On the one hand, this is exactly the kind of mononormative thinking I would like to see change in our society. There is also the fact that my attachment to him doesn’t detract from my affection for my other lovers, which goes some way to proving that for me, being involved with someone else is not going to take away from my feelings for him either. On the other hand, I do understand where he is coming from. It seems comparable with men who don’t feel threatened when their female partners want to sleep with other women. Technically if you are a man in a relationship with a bisexual woman, other women should be just as threatening as other men. But this is a situation where our politically incorrect hetero-normativity works in the woman’s favour, by allowing her to sleep with other women without her male partner feeling threatened. It’s the kind of immoral thinking that can be quite useful. And when I think of it like that, I can’t really condemn him for taking advantage of the fact that we live in a mononormative society. He is using a somewhat immoral truth to his advantage.

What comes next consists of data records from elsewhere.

/-- 41_codec.md R142, at every length. -/
def Obligations.BytesAndWordsAreInverse : Prop :=
  (∀ (n : Nat) (bs : Vector Byte (2 * n)), wordsToBytes (bytesToWords bs) = bs) ∧
  (∀ (n : Nat) (ws : Vector Word n), bytesToWords (wordsToBytes ws) = ws) ∧
  bytesToWords (n := 0) #v[] = #v[] ∧ wordsToBytes (n := 0) #v[] = #v[]

/-- 41_codec.md R148, with the bytes of R146. -/
def Obligations.PaddingLaw : Prop :=
  ∀ bs : List Byte,
    (pad bs).length = 8 * (bs.length / 8 + 1) ∧
    ∃ n, 1 ≤ n ∧ n ≤ 8 ∧ (bs.length + n) % 8 = 0 ∧ pad bs = bs ++ List.replicate n (BitVec.ofNat 8 n)

/-- What `unpad` accepts (41_codec.md R150, R151): exactly the sequences that end in `n` bytes of value `n`, `1 ≤ n ≤ 8`. -/
def Obligations.UnpadAcceptsExactlyPadded : Prop :=
  ∀ bs out : List Byte, unpad bs = some out ↔ ∃ n, 1 ≤ n ∧ n ≤ 8 ∧ bs = out ++ List.replicate n (BitVec.ofNat 8 n)

/-- 41_codec.md R152; the last clause says that its second condition is needed. -/
def Obligations.UnpadInvertsPad : Prop :=
  (∀ bs, unpad (pad bs) = some bs) ∧
  (∀ cs out, unpad cs = some out → cs.length % 8 = 0 → pad out = cs) ∧
  (∃ cs out, unpad cs = some out ∧ pad out ≠ cs)

/-- 41_codec.md R149: what PAD writes, when it fails, and that it changes nothing else. -/
def Obligations.PadAppendsThePadding : Prop :=
  encode .pad = 0x2200 ∧
  (∀ s : State, s.cfg.mcapWf → s.mlen.toNat + (8 - s.mlen.toNat % 8) ≤ s.cfg.mcap →
    ∃ t, exec .pad s = .next t ∧ t.err = 0 ∧ t.mlen.toNat = s.mlen.toNat + (8 - s.mlen.toNat % 8) ∧
      (∀ a, s.mlen.toNat ≤ a → a < s.mlen.toNat + (8 - s.mlen.toNat % 8) →
        t.messageByte a = BitVec.ofNat 8 (8 - s.mlen.toNat % 8)) ∧
      t.message = pad s.message ∧
      SameOutside (fun loc => loc = .err ∨ loc = .mlen ∨
        ∃ a, loc = .m a ∧ s.mlen.toNat ≤ a ∧ a < s.mlen.toNat + (8 - s.mlen.toNat % 8)) s t) ∧
  (∀ s : State, s.cfg.mcap < s.mlen.toNat + (8 - s.mlen.toNat % 8) → exec .pad s = .next { s with err := 5 })

/-- 41_codec.md R153: when UNPAD succeeds and what it leaves, and which error it reports when it does not. -/
def Obligations.UnpadChecksAndShortens : Prop :=
  encode .unpad = 0x2300 ∧
  (∀ s : State, s.mlen.toNat ≤ s.cfg.mcap → Spec.ValidPadding s.messageByte s.mlen.toNat →
    exec .unpad s = .next { s with
      mlen := BitVec.ofNat 32 (s.mlen.toNat - (s.messageByte (s.mlen.toNat - 1)).toNat), err := 0 }) ∧
  (∀ s t : State, exec .unpad s = .next t → t.err = 0 → unpad s.message = some t.message) ∧
  (∀ s : State, s.mlen.toNat ≤ s.cfg.mcap → ¬ Spec.ValidPadding s.messageByte s.mlen.toNat →
    exec .unpad s = .next { s with err := 3 }) ∧
  (∀ s : State, s.cfg.mcap < s.mlen.toNat → exec .unpad s = .next { s with err := 5 })

/-! ## Key scheduler -/

/-- 42_key_scheduler.md R170. -/
def Obligations.EncryptionTableRecurrence : Prop :=
  ∀ key : Vector Byte 16,
    (∀ (i : Nat) (h : i < 8), (deriveEncryptionKeys .doc key)[i] =
      BitVec.ofNat 16 (key[2 * i].toNat * 256 + key[2 * i + 1].toNat)) ∧
    (∀ (i : Nat) (_ : 8 ≤ i) (h : i < 52), (deriveEncryptionKeys .doc key)[i] =
      BitVec.ofNat 16 ((((deriveEncryptionKeys .doc key)[i - 8].toNat <<< 9) |||
        ((deriveEncryptionKeys .doc key)[i - 7].toNat >>> 7)) &&& 0xFFFF))

/-- The named alternative of 42_key_scheduler.md R172, which the spec gives from general knowledge. -/
def Obligations.PublishedTableRecurrence : Prop :=
  ∀ key : Vector Byte 16,
    (∀ (i : Nat) (h : i < 8), (deriveEncryptionKeys .published key)[i] = (deriveEncryptionKeys .doc key)[i]) ∧
    (∀ (i a b : Nat) (_ : 8 ≤ i) (h : i < 52) (ha : a < 52) (hb : b < 52),
      ((i % 8 < 6 ∧ a = i - 7 ∧ b = i - 6) ∨ (i % 8 = 6 ∧ a = i - 7 ∧ b = i - 14) ∨
        (i % 8 = 7 ∧ a = i - 15 ∧ b = i - 14)) →
      (deriveEncryptionKeys .published key)[i] =
        BitVec.ofNat 16 ((((deriveEncryptionKeys .published key)[a].toNat <<< 9) |||
          ((deriveEncryptionKeys .published key)[b].toNat >>> 7)) &&& 0xFFFF))

/-- 42_key_scheduler.md R171: each subkey is a window on the two words it is made from, and on the table as one string of 832
bits, first bit first, each bit from position 128 on repeats the one 119 before it. -/
def Obligations.KeyStreamRepeatsBits : Prop :=
  ∀ key : Vector Byte 16,
    (∀ (i : Nat) (_ : 8 ≤ i) (h : i < 52), (deriveEncryptionKeys .doc key)[i] =
      ((deriveEncryptionKeys .doc key)[i - 8] ++ (deriveEncryptionKeys .doc key)[i - 7]).extractLsb' 7 16) ∧
    (∀ (p : Nat) (_ : 128 ≤ p) (h : p < 832),
      ((deriveEncryptionKeys .doc key)[p / 16]'(by omega)).getMsbD (p % 16) =
        ((deriveEncryptionKeys .doc key)[(p - 119) / 16]'(by omega)).getMsbD ((p - 119) % 16))

/-- 42_key_scheduler.md R174, by position. -/
def Obligations.DecryptionTableByPosition : Prop :=
  ∀ ek : SubkeyTable,
    (deriveDecryptionKeys ek)[0] = mulInverse ek[48] ∧ (deriveDecryptionKeys ek)[1] = neg16 ek[49] ∧
    (deriveDecryptionKeys ek)[2] = neg16 ek[50] ∧ (deriveDecryptionKeys ek)[3] = mulInverse ek[51] ∧
    (deriveDecryptionKeys ek)[4] = ek[46] ∧ (deriveDecryptionKeys ek)[5] = ek[47] ∧
    (∀ (j : Nat) (_ : 2 ≤ j) (_ : j ≤ 8),
      (deriveDecryptionKeys ek)[6 * (j - 1)]'(by omega) = mulInverse (ek[6 * (9 - j)]'(by omega)) ∧
      (deriveDecryptionKeys ek)[6 * (j - 1) + 1]'(by omega) = neg16 (ek[6 * (9 - j) + 2]'(by omega)) ∧
      (deriveDecryptionKeys ek)[6 * (j - 1) + 2]'(by omega) = neg16 (ek[6 * (9 - j) + 1]'(by omega)) ∧
      (deriveDecryptionKeys ek)[6 * (j - 1) + 3]'(by omega) = mulInverse (ek[6 * (9 - j) + 3]'(by omega)) ∧
      (deriveDecryptionKeys ek)[6 * (j - 1) + 4]'(by omega) = ek[6 * (9 - j) - 2]'(by omega) ∧
      (deriveDecryptionKeys ek)[6 * (j - 1) + 5]'(by omega) = ek[6 * (9 - j) - 1]'(by omega)) ∧
    (deriveDecryptionKeys ek)[48] = mulInverse ek[0] ∧ (deriveDecryptionKeys ek)[49] = neg16 ek[1] ∧
    (deriveDecryptionKeys ek)[50] = neg16 ek[2] ∧ (deriveDecryptionKeys ek)[51] = mulInverse ek[3]

/-- 42_key_scheduler.md R175: the source's backward writing gives the same table. -/
def Obligations.BackwardWritingGivesTheSameTable : Prop :=
  ∀ ek : SubkeyTable, (deriveDecryptionKeys ek).toList = Spec.backwardTable ek

/-- 42_key_scheduler.md R178, items 2 and 3. -/
def Obligations.DerivingTwiceReturnsTheTable : Prop :=
  (∀ ek : SubkeyTable, deriveDecryptionKeys (deriveDecryptionKeys ek) = ek) ∧
  deriveDecryptionKeys (Vector.replicate 52 0) = Vector.replicate 52 0

/-- 42_key_scheduler.md R179. -/
def Obligations.KexpeDerivesTheEncryptionTable : Prop :=
  encode .kexpe = 0x3000 ∧
  (∀ s : State, s.klen = 16 → ∃ t, exec .kexpe s = .next t ∧
    t = { s with ek := deriveEncryptionKeys s.cfg.ksMode (Vector.ofFn fun i : Fin 16 => s.keyByte i.val),
                 stat := t.stat, err := 0 } ∧
    t.ekv = true ∧ t.dkv = false ∧ ∀ i, 2 ≤ i → t.stat.getLsbD i = s.stat.getLsbD i) ∧
  (∀ s : State, s.klen ≠ 16 → exec .kexpe s = .next { s with err := 1 })

/-- 42_key_scheduler.md R180. -/
def Obligations.KexpdDerivesTheDecryptionTable : Prop :=
  encode .kexpd = 0x3100 ∧
  (∀ s : State, s.ekv = true → ∃ t, exec .kexpd s = .next t ∧
    t = { s with dk := deriveDecryptionKeys s.ek, stat := t.stat, err := 0 } ∧
    t.ekv = true ∧ t.dkv = true ∧ ∀ i, 2 ≤ i → t.stat.getLsbD i = s.stat.getLsbD i) ∧
  (∀ s : State, s.ekv = false → exec .kexpd s = .next { s with err := 4 })

/-- 42_key_scheduler.md R181, with its corner case that NEW is KEXPE and then KEXPD in one step. -/
def Obligations.NewDerivesBothTables : Prop :=
  encode .new = 0x3200 ∧
  (∀ s : State, s.klen = 16 → ∃ t, exec .new s = .next t ∧
    t = { s with ek := deriveEncryptionKeys s.cfg.ksMode (Vector.ofFn fun i : Fin 16 => s.keyByte i.val),
                 dk := deriveDecryptionKeys
                   (deriveEncryptionKeys s.cfg.ksMode (Vector.ofFn fun i : Fin 16 => s.keyByte i.val)),
                 stat := t.stat, err := 0 } ∧
    t.ekv = true ∧ t.dkv = true ∧ (∀ i, 2 ≤ i → t.stat.getLsbD i = s.stat.getLsbD i) ∧
    runCommands [.kexpe, .kexpd] s = .next t) ∧
  (∀ s : State, s.klen ≠ 16 → exec .new s = .next { s with err := 1 })

/-- 10_state.md R34, R31, R32: the tables and `STAT` are written by successful key-scheduler commands only, each its own. -/
def Obligations.OnlyKeySchedulerWritesTables : Prop :=
  ∀ (i : Instr) (s t : State), exec i s = .next t →
    ((i ≠ .kexpe ∧ i ≠ .kexpd ∧ i ≠ .new) ∨ t.err ≠ 0 → t.ek = s.ek ∧ t.dk = s.dk ∧ t.stat = s.stat) ∧
    (i ≠ .kexpe → i ≠ .new → t.ek = s.ek) ∧ (i ≠ .kexpd → i ≠ .new → t.dk = s.dk)

/-! ## Block transform -/

/-- 43_block_transform.md R201 for both tables and every round number, with the closed form of R200. -/
def Obligations.RoundCommandsRunOneRound : Prop :=
  ∀ (r : Fin 8) (s : State),
    encode (.roundE r) = BitVec.ofNat 16 (0x4000 + r.val) ∧ encode (.roundD r) = BitVec.ofNat 16 (0x4008 + r.val) ∧
    ∀ (i : Instr) (t : SubkeyTable) (valid : Bool),
      (i = .roundE r ∧ t = s.ek ∧ valid = s.ekv) ∨ (i = .roundD r ∧ t = s.dk ∧ valid = s.dkv) →
      ∀ z1 z2 z3 z4 z5 z6 y1 y2 y3 y4 u t1 t2 : Word,
        z1 = t[6 * r.val] → z2 = t[6 * r.val + 1] → z3 = t[6 * r.val + 2] → z4 = t[6 * r.val + 3] →
        z5 = t[6 * r.val + 4] → z6 = t[6 * r.val + 5] →
        y1 = mulMod s.x1 z1 → y2 = s.x2 + z2 → y3 = s.x3 + z3 → y4 = mulMod s.x4 z4 →
        u = mulMod (y1 ^^^ y3) z5 → t1 = mulMod (u + (y2 ^^^ y4)) z6 → t2 = t1 + u →
        exec i s = .next (if valid then
            { s with x1 := y1 ^^^ t1, x2 := y3 ^^^ t1, x3 := y2 ^^^ t2, x4 := y4 ^^^ t2, err := 0 }
          else { s with err := 4 })

/-- 43_block_transform.md R203 for both tables, with R202. -/
def Obligations.OutxfCommandsApplyTheOutput : Prop :=
  encode .outxfE = 0x4100 ∧ encode .outxfD = 0x4108 ∧
  ∀ s : State,
    exec .outxfE s = .next (if s.ekv then
        { s with x1 := mulMod s.x1 s.ek[48], x2 := s.x3 + s.ek[49], x3 := s.x2 + s.ek[50], x4 := mulMod s.x4 s.ek[51],
                 err := 0 }
      else { s with err := 4 }) ∧
    exec .outxfD s = .next (if s.dkv then
        { s with x1 := mulMod s.x1 s.dk[48], x2 := s.x3 + s.dk[49], x3 := s.x2 + s.dk[50], x4 := mulMod s.x4 s.dk[51],
                 err := 0 }
      else { s with err := 4 })

/-- 43_block_transform.md R206 for both tables: success is `transform` of the block registers under the selected table. -/
def Obligations.XformCommandsTransformTheBlock : Prop :=
  encode .xformE = 0x4200 ∧ encode .xformD = 0x4208 ∧
  (∀ s : State, s.ekv = true → ∃ t, exec .xformE s = .next t ∧ t.block = transform s.ek s.block ∧
    t = { s with x1 := t.x1, x2 := t.x2, x3 := t.x3, x4 := t.x4, err := 0 }) ∧
  (∀ s : State, s.dkv = true → ∃ t, exec .xformD s = .next t ∧ t.block = transform s.dk s.block ∧
    t = { s with x1 := t.x1, x2 := t.x2, x3 := t.x3, x4 := t.x4, err := 0 }) ∧
  (∀ s : State, s.ekv = false → exec .xformE s = .next { s with err := 4 }) ∧
  (∀ s : State, s.dkv = false → exec .xformD s = .next { s with err := 4 })
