/-- One group of the backward writing puts the group at position `6 * e` in front of the rest of the table. -/
theorem backwardGroup_drop (ek : SubkeyTable) {g e : Nat} (h1 : 1 ≤ g) (hge : g + e = 8) :
    backwardGroup ek ((deriveDecryptionKeys ek).toList.drop (6 * (e + 1))) g =
      (deriveDecryptionKeys ek).toList.drop (6 * e) := by
  rw [drop_deriveDecryptionKeys_group ek (e := e) (by omega),
    deriveDecryptionKeys_inverse ek (i := 6 * e) (k := 6 * g) _ (by omega) (.inl (by omega)),
    deriveDecryptionKeys_inverse ek (i := 6 * e + 3) (k := 6 * g + 3) _ (by omega) (.inr (by omega)),
    deriveDecryptionKeys_copy ek (i := 6 * e + 4) (k := 6 * g - 2) _ (by omega) (.inl (by omega)),
    deriveDecryptionKeys_copy ek (i := 6 * e + 5) (k := 6 * g - 1) _ (by omega) (.inr (by omega))]
  simp (disch := omega) only [backwardGroup, getElem!_pos]
  split
  · next hinner =>
    rw [deriveDecryptionKeys_negation ek (i := 6 * e + 1) (k := 6 * g + 2) _ (by omega) (.inl (by omega)),
      deriveDecryptionKeys_negation ek (i := 6 * e + 2) (k := 6 * g + 1) _ (by omega) (.inl (by omega))]
    rfl
  · next houter =>
    rw [deriveDecryptionKeys_negation ek (i := 6 * e + 1) (k := 6 * g + 1) _ (by omega) (.inr (.inl (by omega))),
      deriveDecryptionKeys_negation ek (i := 6 * e + 2) (k := 6 * g + 2) _ (by omega) (.inr (.inr (by omega)))]
    rfl

/-- After `n` groups the table is written from position `6 * e` to its end. -/
theorem foldl_backwardGroup (ek : SubkeyTable) {n e : Nat} (hne : n + e = 8) :
    (List.range' 1 n).foldl (backwardGroup ek) ((deriveDecryptionKeys ek).toList.drop 48) =
      (deriveDecryptionKeys ek).toList.drop (6 * e) := by
  induction n generalizing e with
  | zero => rw [Nat.zero_add] at hne; rw [hne]; rfl
  | succ n ih =>
    rw [List.range'_1_concat, List.foldl_append, ih (e := e + 1) (by omega), List.foldl_cons, List.foldl_nil,
      backwardGroup_drop ek (by omega) (by omega)]

/-- The output transformation's subkeys, which the backward writing starts with. -/
theorem drop_deriveDecryptionKeys_output (ek : SubkeyTable) : (deriveDecryptionKeys ek).toList.drop 48 =
    [mulInverse ek[0], neg16 ek[1], neg16 ek[2], mulInverse ek[3]] := by
  rw [drop_deriveDecryptionKeys ek (by decide), drop_deriveDecryptionKeys ek (by decide),
    drop_deriveDecryptionKeys ek (by decide), drop_deriveDecryptionKeys ek (by decide), List.drop_of_length_le (by simp),
    deriveDecryptionKeys_inverse ek (i := 48) (k := 0) _ (by decide) (.inl (by decide)),
    deriveDecryptionKeys_negation ek (i := 49) (k := 1) _ (by decide) (.inr (by decide)),
    deriveDecryptionKeys_negation ek (i := 50) (k := 2) _ (by decide) (.inr (by decide)),
    deriveDecryptionKeys_inverse ek (i := 51) (k := 3) _ (by decide) (.inr (by decide))]

theorem backwardTable_eq_foldl (ek : SubkeyTable) : Spec.backwardTable ek =
    (List.range' 1 8).foldl (backwardGroup ek) [mulInverse ek[0], neg16 ek[1], neg16 ek[2], mulInverse ek[3]] := rfl

/-- Settles O30: the backward writing fills the table from its end, group by group. -/
theorem backwardWritingGivesTheSameTable : Obligations.BackwardWritingGivesTheSameTable := by
  intro ek
  rw [backwardTable_eq_foldl, ← drop_deriveDecryptionKeys_output, foldl_backwardGroup ek (Nat.add_zero 8)]
  rfl

end Sys2Proof.Machine
end

section
/-! PROOF. The key-scheduler commands (42_key_scheduler.md R179 to R181): each ends in its one error or in the state its rule
names, and NEW does what KEXPE and then KEXPD do. -/

namespace Sys2Proof.Machine
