-- ==== Sys2Proof/Machine/Operands.lean ====
section
/-! DEFINITION. How bytes, words, byte sequences and the State matrix are read from one another (00_scope.md R12 to R17,
20_memory.md R207), the constants of a key type (R10), and the register map (10_state.md R102). -/

namespace Sys2Proof

/-! ### Key-type constants (R10) -/

/-- `Nk`, the key length in words. -/
def KeyType.nk : KeyType → Nat
  | .aes128 => 4
  | .aes192 => 6
  | .aes256 => 8

/-- `Nr`, the number of rounds. -/
def KeyType.nr : KeyType → Nat
  | .aes128 => 10
  | .aes192 => 12
  | .aes256 => 14

end Sys2Proof

namespace Sys2Proof.Machine

/-! ### Bytes of a word (R12) -/

/-- `byte_r(w) = w[31-8r : 24-8r]`, so byte 0 is the most significant. -/
def byteOf (w : Word) (r : Fin 4) : Byte := w.extractLsb' (24 - 8 * r.val) 8

/-- The word `{b0, b1, b2, b3}`, `b0` in bits 31:24. -/
def wordOf (b0 b1 b2 b3 : Byte) : Word := b0 ++ b1 ++ b2 ++ b3

/-! ### The State matrix (R13, R15 to R17) -/

/-- `s[r, c]`. -/
def StateMatrix.cell (s : StateMatrix) (r c : Fin 4) : Byte := s[r][c]

/-- The matrix with `s[r, c] = f r c`. -/
def StateMatrix.ofFn (f : Fin 4 → Fin 4 → Byte) : StateMatrix :=
  Vector.ofFn fun r => Vector.ofFn fun c => f r c

/-- `colword(s, c)` (R17). -/
def colword (s : StateMatrix) (c : Fin 4) : Word :=
  wordOf (s.cell 0 c) (s.cell 1 c) (s.cell 2 c) (s.cell 3 c)

/-- `setcol(s, c, w)` (R17): column c takes the bytes of w. -/
def setcol (s : StateMatrix) (c : Fin 4) (w : Word) : StateMatrix :=
  StateMatrix.ofFn fun r c' => if c' = c then byteOf w r else s.cell r c'

/-- `pack(in)` (R15): `s[r, c] = in[r + 4c]`. -/
def pack (input : Vector Byte 16) : StateMatrix :=
  StateMatrix.ofFn fun r c => input[r.val + 4 * c.val]

/-- `flatten(s)` (R16): `out[r + 4c] = s[r, c]`. -/
def flatten (s : StateMatrix) : Vector Byte 16 :=
  Vector.ofFn fun i => s.cell (Fin.ofNat 4 i.val) (Fin.ofNat 4 (i.val / 4))

/-! ### Byte sequences in registers (R115 to R117, R207) -/

/-- `KEYBYTES[j] = byte_(j mod 4)(KEY(j div 4))` (R115). -/
def State.keyBytes (s : State) : Vector Byte 32 :=
  Vector.ofFn fun j => byteOf s.key[j.val / 4] (Fin.ofNat 4 j.val)

/-- `DINBYTES[j] = byte_(j mod 4)(DIN(j div 4))` (R116). -/
def State.dinBytes (s : State) : Vector Byte 16 :=
  Vector.ofFn fun j => byteOf s.din[j.val / 4] (Fin.ofNat 4 j.val)

/-- Sixteen bytes as four registers, `{out[4j], ..., out[4j+3]}` in register j (R117). -/
def blockWords (out : Vector Byte 16) : Vector Word 4 :=
  Vector.ofFn fun j => wordOf out[4 * j.val] out[4 * j.val + 1] out[4 * j.val + 2] out[4 * j.val + 3]

/-- Word i of a key, "packed big-endian, 4 bytes per word" (R655). -/
def keyWord (key : Vector Byte 32) (i : Fin 8) : Word :=
  wordOf key[4 * i.val] key[4 * i.val + 1] key[4 * i.val + 2] key[4 * i.val + 3]

/-- `W[i]` (R18). The commands use indexes 0 to 59 only (R123); what it gives elsewhere is never used (log entry 12). -/
def scheduleWord (w : Vector Word 60) (i : Nat) : Word := w[i]?.getD 0

/-! ### The register map (R102) -/

/-- The registers of the window, by the names of R102. -/
inductive Reg where
  | cmd
  | status
  | keylen
  | blklen
  | gfr
  | key (j : Fin 8)
  | din (j : Fin 4)
  | dout (j : Fin 4)
  | state (c : Fin 4)
  | w (i : Fin 60)
deriving DecidableEq, Repr

/-- The offset column of R102. -/
def Reg.offset : Reg → Nat
  | .cmd => 0x000
  | .status => 0x004
  | .keylen => 0x008
  | .blklen => 0x00C
  | .gfr => 0x010
  | .key j => 0x020 + 4 * j.val
  | .din j => 0x040 + 4 * j.val
  | .dout j => 0x050 + 4 * j.val
  | .state c => 0x060 + 4 * c.val
  | .w i => 0x100 + 4 * i.val

/-- The register at an aligned offset of the window, or none at a reserved offset (R102, R124). -/
def regAt (off : Nat) : Option Reg :=
  if off = 0x000 then some .cmd
  else if off = 0x004 then some .status
  else if off = 0x008 then some .keylen
  else if off = 0x00C then some .blklen
  else if off = 0x010 then some .gfr
  else if h : 0x020 ≤ off ∧ off < 0x040 then some (.key ⟨(off - 0x020) / 4, by omega⟩)
  else if h : 0x040 ≤ off ∧ off < 0x050 then some (.din ⟨(off - 0x040) / 4, by omega⟩)
  else if h : 0x050 ≤ off ∧ off < 0x060 then some (.dout ⟨(off - 0x050) / 4, by omega⟩)
  else if h : 0x060 ≤ off ∧ off < 0x070 then some (.state ⟨(off - 0x060) / 4, by omega⟩)
  else if h : 0x100 ≤ off ∧ off < 0x1F0 then some (.w ⟨(off - 0x100) / 4, by omega⟩)
  else none

/-- An access the interface defines: 32 bits, aligned, within the window (R202). -/
def Access.defined (a : Access) : Bool :=
  decide (a.width = 32) && decide (a.offset % 4 = 0) && decide (a.offset ≤ 0x1FC)

/-- The platform address of a register (R102: offsets are "from the parameter `AES_BASE`"). -/
def Reg.address (r : Reg) : Nat := Config.aesBase + r.offset

/-- The offset the core sees for a platform address, if the address lies in the window of 0x200 bytes (R201, R213). -/
def windowOffset (addr : Nat) : Option Nat :=
  if Config.aesBase ≤ addr ∧ addr < Config.aesBase + 0x200 then some (addr - Config.aesBase) else none

end Sys2Proof.Machine
end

In the end, as always, I think these things need to be taken on a case by case basis. Human beings are weird and wonderful creatures, and even when something is true 95% of the time, those generalizations still have to be altered to fit each situation. But, I never thought I would be in a situation where I would hear the words “I’d feel more comfortable fucking you if you were in a relationship with someone else.”

Oh brave new world, that has such people in’t.


Harper Eliot is a writer and podcaster whose work mainly centers around eroticism and social observation. You can find an archive of work, and links to all her other projects, on her website Harper Eliot. Harper lives in London, but rarely sees her own house, spending most of her time on public transport, listening to podcasts and tweeting too much. Her vices include cigarettes, lubricant, Earl Grey tea, opera, nail polish, and pinwheels.


  1. I’ve heard some of my male friends in the swinger world say that (that they’d rather not fuck single women), because the single women tend to get attached to them, which then creates problems for everyone. I wish that weren’t the case, but I can see where they’re coming from…

  2. The term mono-normative is a great one to describe our culture. There is still a stigma out there that singles are trying to be home wreckers or steal our husbands away.

    I’m not sure in your individual case, this is really coming from the husband or if he is just projecting his wife’s insecurities onto you. It could be that he only wants his wife to play with “attached” people because of his own insecurities, and then extending that rule to himself.

    My husband prefers me to play with married men because he is worried the single guys will want to steal me away from him. I ask my husband, “How do you think I would respond if someone asked me to leave you?” I know he’s secure in our relationship’s solidity so that sometimes helps.

    Personally, I’d rather play with single men simply because, as a woman who plays alone a good percentage of the time, I seem to find my relationships ending due to discomfort either on the part of the wife or the husband in regard to feelings, closeness, or attachment. (Which are not necessarily things I try to avoid.)